Exercise data START
-- ==== Sys2Proof/Machine/Sha.lean ====
section
/-! DEFINITION. SHA-512, which R450 and R456 name (FIPS 180-4, log 42 [PRESUMED]). -/

namespace Sys2Proof.Machine

/-- Round constants 0 to 19. -/
def shaK0 : List (BitVec 64) :=
  [0x428A2F98D728AE22, 0x7137449123EF65CD, 0xB5C0FBCFEC4D3B2F, 0xE9B5DBA58189DBBC, 0x3956C25BF348B538, 0x59F111F1B605D019,
   0x923F82A4AF194F9B, 0xAB1C5ED5DA6D8118, 0xD807AA98A3030242, 0x12835B0145706FBE, 0x243185BE4EE4B28C, 0x550C7DC3D5FFB4E2,
   0x72BE5D74F27B896F, 0x80DEB1FE3B1696B1, 0x9BDC06A725C71235, 0xC19BF174CF692694, 0xE49B69C19EF14AD2, 0xEFBE4786384F25E3,
   0x0FC19DC68B8CD5B5, 0x240CA1CC77AC9C65]

/-- Round constants 20 to 39. -/
def shaK1 : List (BitVec 64) :=
  [0x2DE92C6F592B0275, 0x4A7484AA6EA6E483, 0x5CB0A9DCBD41FBD4, 0x76F988DA831153B5, 0x983E5152EE66DFAB, 0xA831C66D2DB43210,
   0xB00327C898FB213F, 0xBF597FC7BEEF0EE4, 0xC6E00BF33DA88FC2, 0xD5A79147930AA725, 0x06CA6351E003826F, 0x142929670A0E6E70,
   0x27B70A8546D22FFC, 0x2E1B21385C26C926, 0x4D2C6DFC5AC42AED, 0x53380D139D95B3DF, 0x650A73548BAF63DE, 0x766A0ABB3C77B2A8,
   0x81C2C92E47EDAEE6, 0x92722C851482353B]

/-- Round constants 40 to 59. -/
def shaK2 : List (BitVec 64) :=
  [0xA2BFE8A14CF10364, 0xA81A664BBC423001, 0xC24B8B70D0F89791, 0xC76C51A30654BE30, 0xD192E819D6EF5218, 0xD69906245565A910,
   0xF40E35855771202A, 0x106AA07032BBD1B8, 0x19A4C116B8D2D0C8, 0x1E376C085141AB53, 0x2748774CDF8EEB99, 0x34B0BCB5E19B48A8,
   0x391C0CB3C5C95A63, 0x4ED8AA4AE3418ACB, 0x5B9CCA4F7763E373, 0x682E6FF3D6B2B8A3, 0x748F82EE5DEFB2FC, 0x78A5636F43172F60,
   0x84C87814A1F0AB72, 0x8CC702081A6439EC]

/-- Round constants 60 to 79. -/
def shaK3 : List (BitVec 64) :=
  [0x90BEFFFA23631E28, 0xA4506CEBDE82BDE9, 0xBEF9A3F7B2C67915, 0xC67178F2E372532B, 0xCA273ECEEA26619C, 0xD186B8C721C0C207,
   0xEADA7DD6CDE0EB1E, 0xF57D4F7FEE6ED178, 0x06F067AA72176FBA, 0x0A637DC5A2C898A6, 0x113F9804BEF90DAE, 0x1B710B35131C471B,
   0x28DB77F523047D84, 0x32CAAB7B40C72493, 0x3C9EBE0A15C9BEBC, 0x431D67C49C100D4C, 0x4CC5D4BECB3E42B6, 0x597F299CFC657E2A,
   0x5FCB6FAB3AD6FAEC, 0x6C44198C4A475817]

/-- The round constants. -/
def shaK : List (BitVec 64) := shaK0 ++ shaK1 ++ shaK2 ++ shaK3

/-- The initial hash value. -/
def shaInit : List (BitVec 64) :=
  [0x6A09E667F3BCC908, 0xBB67AE8584CAA73B, 0x3C6EF372FE94F82B, 0xA54FF53A5F1D36F1, 0x510E527FADE682D1, 0x9B05688C2B3E6C1F,
   0x1F83D9ABFB41BD6B, 0x5BE0CD19137E2179]

/-- Small sigma functions. -/
def shaSigma (a b c : Nat) (x : BitVec 64) : BitVec 64 := x.rotateRight a ^^^ x.rotateRight b ^^^ (x >>> c)

/-- Capital sigma functions. -/
def shaSum (a b c : Nat) (x : BitVec 64) : BitVec 64 := x.rotateRight a ^^^ x.rotateRight b ^^^ x.rotateRight c

/-- The message schedule, newest word first, `n` words after the first 16. Log 42 [PRESUMED]. -/
def shaSchedule : Nat → List (BitVec 64) → List (BitVec 64)
  | 0, w => w
  | n + 1, w => shaSchedule n ((shaSigma 19 61 6 (w.getD 1 0) + w.getD 6 0 + shaSigma 1 8 7 (w.getD 14 0) + w.getD 15 0) :: w)

/-- One round on the eight working words. -/
def shaRound (v : List (BitVec 64)) (kw : BitVec 64 × BitVec 64) : List (BitVec 64) :=
  match v with
  | [a, b, c, d, e, f, g, h] =>
    let t1 := h + shaSum 14 18 41 e + ((e &&& f) ^^^ (~~~e &&& g)) + kw.1 + kw.2
    let t2 := shaSum 28 34 39 a + ((a &&& b) ^^^ (a &&& c) ^^^ (b &&& c))
    [t1 + t2, a, b, c, d + t1, e, f, g]
  | _ => v

/-- One block of 128 bytes. Log 42 [PRESUMED]. -/
def shaBlock (h : List (BitVec 64)) (block : List Byte) : List (BitVec 64) :=
  let w0 := ((List.range 16).map fun i => BitVec.ofNat 64 (fieldBE block (8 * i) 8)).reverse
  let w := (shaSchedule 64 w0).reverse
  (h.zip ((shaK.zip w).foldl shaRound h)).map fun p => p.1 + p.2

/-- The blocks of a padded message, one after another; `n` bounds their number. -/
def shaBlocks : Nat → List (BitVec 64) → List Byte → List (BitVec 64)
  | 0, h, _ => h
  | n + 1, h, l => if l.isEmpty then h else shaBlocks n (shaBlock h (l.take 128)) (l.drop 128)

/-- SHA-512 of a message. Log 42 [PRESUMED]. -/
def sha512 (l : List Byte) : BitVec 512 :=
  let zeros := (239 - l.length % 128) % 128
  let padded := l ++ [0x80] ++ List.replicate zeros 0 ++ beBytes 16 (8 * l.length)
  let h := shaBlocks (padded.length / 128) shaInit padded
  BitVec.ofNat 512 (h.foldl (fun acc x => acc * 2 ^ 64 + x.toNat) 0)

end Sys2Proof.Machine
end

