-- ==== Sys2Proof/Machine/Dispatch.lean ====
section
/-! DEFINITION. Dispatch: one arm per command. -/

namespace Sys2Proof.Machine

/-- The effect of a command on everything but the queue. -/
def exec (i : Instr) (s : State) : Host.Outcome State Fault Refusal :=
  match i with
  | .nop o args => Sys2Proof.Machine.execNop o args s
  | .configLock o args => Sys2Proof.Machine.execConfigLock o args s
  | .configCommit o args => Sys2Proof.Machine.execConfigCommit o args s
  | .configAbort o args => Sys2Proof.Machine.execConfigAbort o args s
  | .lockStatus o args => Sys2Proof.Machine.execLockStatus o args s
  | .positionSet o args => Sys2Proof.Machine.execPositionSet o args s
  | .tickConfig o args => Sys2Proof.Machine.execTickConfig o args s
  | .mgmtNet o args => Sys2Proof.Machine.execMgmtNet o args s
  | .pipeCreate o args => Sys2Proof.Machine.execPipeCreate o args s
  | .pipeModify o args => Sys2Proof.Machine.execPipeModify o args s
  | .pipeDestroy o args => Sys2Proof.Machine.execPipeDestroy o args s
  | .pipeList o args => Sys2Proof.Machine.execPipeList o args s
  | .ingestInputs o args => Sys2Proof.Machine.execIngestInputs o args s
  | .offsetFreeze o args => Sys2Proof.Machine.execOffsetFreeze o args s
  | .ingestStats o args => Sys2Proof.Machine.execIngestStats o args s
  | .turnDestSet o args => Sys2Proof.Machine.execTurnDestSet o args s
  | .delayLoad o args => Sys2Proof.Machine.execDelayLoad o args s
  | .gainLoad o args => Sys2Proof.Machine.execGainLoad o args s
  | .gainRead o args => Sys2Proof.Machine.execGainRead o args s
  | .windowLoad o args => Sys2Proof.Machine.execWindowLoad o args s
  | .corrStats o args => Sys2Proof.Machine.execCorrStats o args s
  | .tileMap o args => Sys2Proof.Machine.execTileMap o args s
  | .beamInputs o args => Sys2Proof.Machine.execBeamInputs o args s
  | .beamContrib o args => Sys2Proof.Machine.execBeamContrib o args s
  | .weightLoad o args => Sys2Proof.Machine.execWeightLoad o args s
  | .beamStats o args => Sys2Proof.Machine.execBeamStats o args s
  | .sinkDest o args => Sys2Proof.Machine.execSinkDest o args s
  | .sinkStats o args => Sys2Proof.Machine.execSinkStats o args s
  | .laneConfig o args => Sys2Proof.Machine.execLaneConfig o args s
  | .sparePeer o args => Sys2Proof.Machine.execSparePeer o args s
  | .laneSpare o args => Sys2Proof.Machine.execLaneSpare o args s
  | .laneControlIn o args => Sys2Proof.Machine.execLaneControlIn o args s
  | .laneStatus o args => Sys2Proof.Machine.execLaneStatus o args s
  | .laneTest o args => Sys2Proof.Machine.execLaneTest o args s
  | .laneEye o args => Sys2Proof.Machine.execLaneEye o args s
  | .refConfig o args => Sys2Proof.Machine.execRefConfig o args s
  | .refInputConfig o args => Sys2Proof.Machine.execRefInputConfig o args s
  | .clockSteer o args => Sys2Proof.Machine.execClockSteer o args s
  | .timeSet o args => Sys2Proof.Machine.execTimeSet o args s
  | .logTimeSet o args => Sys2Proof.Machine.execLogTimeSet o args s
  | .ptpConfig o args => Sys2Proof.Machine.execPtpConfig o args s
  | .pulseConfig o args => Sys2Proof.Machine.execPulseConfig o args s
  | .clockStatus o args => Sys2Proof.Machine.execClockStatus o args s
  | .refTimeAccept o args => Sys2Proof.Machine.execRefTimeAccept o args s
  | .twinConfig o args => Sys2Proof.Machine.execTwinConfig o args s
  | .twinSwitch o args => Sys2Proof.Machine.execTwinSwitch o args s
  | .twinDetach o args => Sys2Proof.Machine.execTwinDetach o args s
  | .twinStatus o args => Sys2Proof.Machine.execTwinStatus o args s
  | .matrixPriority o args => Sys2Proof.Machine.execMatrixPriority o args s
  | .matrixSlices o args => Sys2Proof.Machine.execMatrixSlices o args s
  | .hbmStatus o args => Sys2Proof.Machine.execHbmStatus o args s
  | .hbmHammerConfig o args => Sys2Proof.Machine.execHbmHammerConfig o args s
  | .sramMap o args => Sys2Proof.Machine.execSramMap o args s
  | .kilnRun o args => Sys2Proof.Machine.execKilnRun o args s
  | .kilnStatus o args => Sys2Proof.Machine.execKilnStatus o args s
  | .unitRestore o args r fault => Sys2Proof.Machine.execUnitRestore o args r fault s
  | .policySet o args => Sys2Proof.Machine.execPolicySet o args s
  | .healthStatus o args => Sys2Proof.Machine.execHealthStatus o args s
  | .logRead o args => Sys2Proof.Machine.execLogRead o args s
  | .fwStage o args host => Sys2Proof.Machine.execFwStage o args host s
  | .fwStatus o args => Sys2Proof.Machine.execFwStatus o args s
  | .fwActivate o args => Sys2Proof.Machine.execFwActivate o args s
  | .ownerSeal o args => Sys2Proof.Machine.execOwnerSeal o args s
  | .holdupStatus o args => Sys2Proof.Machine.execHoldupStatus o args s
  | .powerState o args => Sys2Proof.Machine.execPowerState o args s
  | .vcoreOverride o args => Sys2Proof.Machine.execVcoreOverride o args s
  | .crateConfig o args => Sys2Proof.Machine.execCrateConfig o args s
  | .crateStatus o args => Sys2Proof.Machine.execCrateStatus o args s
  | .sensorRead o args => Sys2Proof.Machine.execSensorRead o args s
  | .packageReset o args => Sys2Proof.Machine.execPackageReset o args s
  | .mailboxClaim who m => Sys2Proof.Machine.execMailboxClaim who m s
  | .mailboxRelease who m => Sys2Proof.Machine.execMailboxRelease who m s
  | .ring who m => Sys2Proof.Machine.execRing who m s
  | .eqConsWrite v => Sys2Proof.Machine.execEqConsWrite v s
  | .cqConsWrite c v => Sys2Proof.Machine.execCqConsWrite c v s
  | .eqDroppedRead => Sys2Proof.Machine.execEqDroppedRead s
  | .intCauseClear v => Sys2Proof.Machine.execIntCauseClear v s
  | .intMaskWrite v => Sys2Proof.Machine.execIntMaskWrite v s
  | .dmaStart h ctrl => Sys2Proof.Machine.execDmaStart h ctrl s
  | .dmaAbort h ctrl => Sys2Proof.Machine.execDmaAbort h ctrl s
  | .dmaTransferDone h host masterOff ecc => Sys2Proof.Machine.execDmaTransferDone h host masterOff ecc s
  | .calLoad v => Sys2Proof.Machine.execCalLoad v s
  | .calLoadDone => Sys2Proof.Machine.execCalLoadDone s
  | .calSecLoRead => Sys2Proof.Machine.execCalSecLoRead s
  | .registerWrite who off v => Sys2Proof.Machine.execRegisterWrite who off v s
  | .bar2Access who write off len data ecc => Sys2Proof.Machine.execBar2Access who write off len data ecc s
  | .smbusSetPointer v => Sys2Proof.Machine.execSmbusSetPointer v s
  | .smbusBlockRead => Sys2Proof.Machine.execSmbusBlockRead s
  | .smbusBlockWrite v => Sys2Proof.Machine.execSmbusBlockWrite v s
  | .mgmtOpen d => Sys2Proof.Machine.execMgmtOpen d s
  | .mgmtRequest d => Sys2Proof.Machine.execMgmtRequest d s
  | .mgmtKeepalive d => Sys2Proof.Machine.execMgmtKeepalive d s
  | .mgmtClose d => Sys2Proof.Machine.execMgmtClose d s
  | .sessionTimeout session => Sys2Proof.Machine.execSessionTimeout session s
  | .ownerReset kind => Sys2Proof.Machine.execOwnerReset kind s
  | .leaseExpiry => Sys2Proof.Machine.execLeaseExpiry s
  | .heldCompletionPush => Sys2Proof.Machine.execHeldCompletionPush s
  | .eqIrqDelayExpiry => Sys2Proof.Machine.execEqIrqDelayExpiry s
  | .aliveIncrement => Sys2Proof.Machine.execAliveIncrement s
  | .tickBoundary n => Sys2Proof.Machine.execTickBoundary n s
  | .workWindowEnd n => Sys2Proof.Machine.execWorkWindowEnd n s
  | .tileDump d errs => Sys2Proof.Machine.execTileDump d errs s
  | .replayDump d errs => Sys2Proof.Machine.execReplayDump d errs s
  | .stripDone d errs => Sys2Proof.Machine.execStripDone d errs s
  | .beamMashFinish pipe die channel tick mash => Sys2Proof.Machine.execBeamMashFinish pipe die channel tick mash s
  | .spargeDatagramSend pipe die tickScope => Sys2Proof.Machine.execSpargeDatagramSend pipe die tickScope s
  | .scopeEndRecord pipe tickScope => Sys2Proof.Machine.execScopeEndRecord pipe tickScope s
  | .tunRepairTimeout transaction => Sys2Proof.Machine.execTunRepairTimeout transaction s
  | .grist lane f => Sys2Proof.Machine.execGrist lane f s
  | .turn lane f => Sys2Proof.Machine.execTurn lane f s
  | .beampart lane f => Sys2Proof.Machine.execBeampart lane f s
  | .hello lane f => Sys2Proof.Machine.execHello lane f s
  | .spareRequest lane f => Sys2Proof.Machine.execSpareRequest lane f s
  | .spareDuplicating lane f => Sys2Proof.Machine.execSpareDuplicating lane f s
  | .spareSwitched lane f => Sys2Proof.Machine.execSpareSwitched lane f s
  | .spareRelease lane f => Sys2Proof.Machine.execSpareRelease lane f s
  | .spareStopped lane f => Sys2Proof.Machine.execSpareStopped lane f s
  | .spareRefused lane f => Sys2Proof.Machine.execSpareRefused lane f s
  | .heartbeat lane f => Sys2Proof.Machine.execHeartbeat lane f s
  | .stateCopy frames c rxNs => Sys2Proof.Machine.execStateCopy frames c rxNs s
  | .journal first rest => Sys2Proof.Machine.execJournal first rest s
  | .journalAck lane f => Sys2Proof.Machine.execJournalAck lane f s
  | .journalAckTimeout seq => Sys2Proof.Machine.execJournalAckTimeout seq s
  | .repairReq lane f => Sys2Proof.Machine.execRepairReq lane f s
  | .repairReply lane f => Sys2Proof.Machine.execRepairReply lane f s
  | .attach lane f rxNs => Sys2Proof.Machine.execAttach lane f rxNs s
  | .attachWaitExpiry => Sys2Proof.Machine.execAttachWaitExpiry s
  | .switch lane f => Sys2Proof.Machine.execSwitch lane f s
  | .switchAck lane f => Sys2Proof.Machine.execSwitchAck lane f s
  | .switchOutputDrive => Sys2Proof.Machine.execSwitchOutputDrive s
  | .heartbeatWindow n w => Sys2Proof.Machine.execHeartbeatWindow n w s
  | .heartbeatWatchdog => Sys2Proof.Machine.execHeartbeatWatchdog s
  | .commaPeriod lane seen => Sys2Proof.Machine.execCommaPeriod lane seen s
  | .firstBoundaryCheck lane field complement => Sys2Proof.Machine.execFirstBoundaryCheck lane field complement s
  | .codewordDecode lane message parity => Sys2Proof.Machine.execCodewordDecode lane message parity s
  | .spareCopyStart die => Sys2Proof.Machine.execSpareCopyStart die s
  | .spareCopyStop die => Sys2Proof.Machine.execSpareCopyStop die s
  | .spareConfirmed die => Sys2Proof.Machine.execSpareConfirmed die s
  | .laneSpareSwitch die => Sys2Proof.Machine.execLaneSpareSwitch die s
  | .laneRestoreSwitch die => Sys2Proof.Machine.execLaneRestoreSwitch die s
  | .spareTimeout die => Sys2Proof.Machine.execSpareTimeout die s
  | .helloTimer lane => Sys2Proof.Machine.execHelloTimer lane s
  | .gristHoldExpiry pipe input => Sys2Proof.Machine.execGristHoldExpiry pipe input s
  | .spallBlockEnd pipe input => Sys2Proof.Machine.execSpallBlockEnd pipe input s
  | .offsetBlockEnd pipe input => Sys2Proof.Machine.execOffsetBlockEnd pipe input s
  | .alcPeriodEnd pipe => Sys2Proof.Machine.execAlcPeriodEnd pipe s
  | .refDisqualify input test => Sys2Proof.Machine.execRefDisqualify input test s
  | .refQualify input => Sys2Proof.Machine.execRefQualify input s
  | .wtrExpiry => Sys2Proof.Machine.execWtrExpiry s
  | .dpllLock => Sys2Proof.Machine.execDpllLock s
  | .historyValid => Sys2Proof.Machine.execHistoryValid s
  | .timeBadClear input => Sys2Proof.Machine.execTimeBadClear input s
  | .ppsInEdge offsetNs => Sys2Proof.Machine.execPpsInEdge offsetNs s
  | .timeSetPpsTimeout => Sys2Proof.Machine.execTimeSetPpsTimeout s
  | .ptpAnnounce a => Sys2Proof.Machine.execPtpAnnounce a s
  | .ptpSync h twoStep origin rx => Sys2Proof.Machine.execPtpSync h twoStep origin rx s
  | .ptpFollowUp h origin => Sys2Proof.Machine.execPtpFollowUp h origin s
  | .ptpDelayReq h rx => Sys2Proof.Machine.execPtpDelayReq h rx s
  | .ptpDelayResp h receipt => Sys2Proof.Machine.execPtpDelayResp h receipt s
  | .ptpPdelayReq h rx tx => Sys2Proof.Machine.execPtpPdelayReq h rx tx s
  | .ptpPdelayResp h followUp twoStep stamp rx => Sys2Proof.Machine.execPtpPdelayResp h followUp twoStep stamp rx s
  | .ptpAnnounceTimeout sync => Sys2Proof.Machine.execPtpAnnounceTimeout sync s
  | .ptpTxInterval what tx => Sys2Proof.Machine.execPtpTxInterval what tx s
  | .datapathSecond => Sys2Proof.Machine.execDatapathSecond s
  | .tickStart n => Sys2Proof.Machine.execTickStart n s
  | .calendarSecond => Sys2Proof.Machine.execCalendarSecond s
  | .vbatMeasure mv => Sys2Proof.Machine.execVbatMeasure mv s
  | .vddAuxLoss => Sys2Proof.Machine.execVddAuxLoss s
  | .calOscStopDetect => Sys2Proof.Machine.execCalOscStopDetect s
  | .hbmRefresh die eyeOffset => Sys2Proof.Machine.execHbmRefresh die eyeOffset s
  | .hbmActivate die bank row => Sys2Proof.Machine.execHbmActivate die bank row s
  | .refreshWindowEnd die => Sys2Proof.Machine.execRefreshWindowEnd die s
  | .scrubRead die addr ecc => Sys2Proof.Machine.execScrubRead die addr ecc s
  | .hbmRequest die r realTime fill ecc => Sys2Proof.Machine.execHbmRequest die r realTime fill ecc s
  | .tunAdderOp pipe die bank addr op ecc => Sys2Proof.Machine.execTunAdderOp pipe die bank addr op ecc s
  | .matrixRequest r => Sys2Proof.Machine.execMatrixRequest r s
  | .neighbourRefreshSecond => Sys2Proof.Machine.execNeighbourRefreshSecond s
  | .kilnDue e => Sys2Proof.Machine.execKilnDue e s
  | .kilnPassDone e r => Sys2Proof.Machine.execKilnPassDone e r s
  | .thermalReading die temp => Sys2Proof.Machine.execThermalReading die temp s
  | .thermalTrip => Sys2Proof.Machine.execThermalTrip s
  | .logDeferRetry holdupMv => Sys2Proof.Machine.execLogDeferRetry holdupMv s
  | .holdupRetry holdupMv => Sys2Proof.Machine.execHoldupRetry holdupMv s
  | .startUp r => Sys2Proof.Machine.execStartUp r s
  | .hbmTrainingDone r => Sys2Proof.Machine.execHbmTrainingDone r s
  | .startupKilnDone r => Sys2Proof.Machine.execStartupKilnDone r s
  | .laneBringupDone => Sys2Proof.Machine.execLaneBringupDone s
  | .clockLockTimeout => Sys2Proof.Machine.execClockLockTimeout s
  | .ready => Sys2Proof.Machine.execReady s
  | .resetAssert => Sys2Proof.Machine.execResetAssert s
  | .supplyMonitorTrip rails => Sys2Proof.Machine.execSupplyMonitorTrip rails s
  | .wakeNEdge => Sys2Proof.Machine.execWakeNEdge s
  | .powerTransitionDone => Sys2Proof.Machine.execPowerTransitionDone s
  | .avsFloorUpdate floorsMv => Sys2Proof.Machine.execAvsFloorUpdate floorsMv s
  | .avsRequestStep => Sys2Proof.Machine.execAvsRequestStep s
  | .crateHeartbeatPeriod => Sys2Proof.Machine.execCrateHeartbeatPeriod s
  | .crateTxOpportunity => Sys2Proof.Machine.execCrateTxOpportunity s
  | .ack f => Sys2Proof.Machine.execAck f s
  | .crateHeartbeat f => Sys2Proof.Machine.execCrateHeartbeat f s
  | .announce f => Sys2Proof.Machine.execAnnounce f s
  | .boot f => Sys2Proof.Machine.execBoot f s
  | .sleepPropose f => Sys2Proof.Machine.execSleepPropose f s
  | .sleepVote f => Sys2Proof.Machine.execSleepVote f s
  | .sleepCommit f => Sys2Proof.Machine.execSleepCommit f s
  | .sleepAbort f => Sys2Proof.Machine.execSleepAbort f s
  | .wake f => Sys2Proof.Machine.execWake f s
  | .crateAckTimeout => Sys2Proof.Machine.execCrateAckTimeout s
  | .crateRetryWait => Sys2Proof.Machine.execCrateRetryWait s
  | .crateAloneAnnounce => Sys2Proof.Machine.execCrateAloneAnnounce s
  | .nodeHeardExpiry node => Sys2Proof.Machine.execNodeHeardExpiry node s
  | .activatingTimeout node => Sys2Proof.Machine.execActivatingTimeout node s
  | .sleepVoteTimeout => Sys2Proof.Machine.execSleepVoteTimeout s
  | .sleepOutcomeTimeout => Sys2Proof.Machine.execSleepOutcomeTimeout s
  | .vddAuxReturn => Sys2Proof.Machine.execVddAuxReturn s
  | .calendarDomainPowerOn => Sys2Proof.Machine.execCalendarDomainPowerOn s
  | .pulseWidthEnd tick => Sys2Proof.Machine.execPulseWidthEnd tick s
  | .arpRequest target => Sys2Proof.Machine.execArpRequest target s
  | .neighbourSolicitation target => Sys2Proof.Machine.execNeighbourSolicitation target s
  | .eyeScanDone lane mismatches => Sys2Proof.Machine.execEyeScanDone lane mismatches s
  | .norOperationDone compared => Sys2Proof.Machine.execNorOperationDone compared s

end Sys2Proof.Machine
end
Exercise data END
Your task -
In the entries above, find the line with "def shaSchedule : Nat" and the line with "128)) (l.drop 128)", then restate word for word both of them and every line between, with nothing more.

Response to the task -
def shaSchedule : Nat → List (BitVec 64) → List (BitVec 64)
  | 0, w => w
  | n + 1, w => shaSchedule n ((shaSigma 19 61 6 (w.getD 1 0) + w.getD 6 0 + shaSigma 1 8 7 (w.getD 14 0) + w.getD 15 0) :: w)

/-- One round on the eight working words. -/
def shaRound (v : List (BitVec 64)) (kw : BitVec 64 × BitVec 64) : List (BitVec 64) :=
  match v with
  | [a, b, c, d, e, f, g, h] =>
    let t1 := h + shaSum 14 18 41 e + ((e &&& f) ^^^ (~~~e &&& g)) + kw.1 + kw.2
    let t2 := shaSum 28 34 39 a + ((a &&& b) ^^^ (a &&& c) ^^^ (b &&& c))
    [t1 + t2, a, b, c, d + t1, e, f, g]
  | _ => v

/-- One block of 128 bytes. Log 42 [PRESUMED]. -/
def shaBlock (h : List (BitVec 64)) (block : List Byte) : List (BitVec 64) :=
  let w0 := ((List.range 16).map fun i => BitVec.ofNat 64 (fieldBE block (8 * i) 8)).reverse
  let w := (shaSchedule 64 w0).reverse
  (h.zip ((shaK.zip w).foldl shaRound h)).map fun p => p.1 + p.2

/-- The blocks of a padded message, one after another; `n` bounds their number. -/
def shaBlocks : Nat → List (BitVec 64) → List Byte → List (BitVec 64)
  | 0, h, _ => h
  | n + 1, h, l => if l.isEmpty then h else shaBlocks n (shaBlock h (l.take 128)) (l.drop 128)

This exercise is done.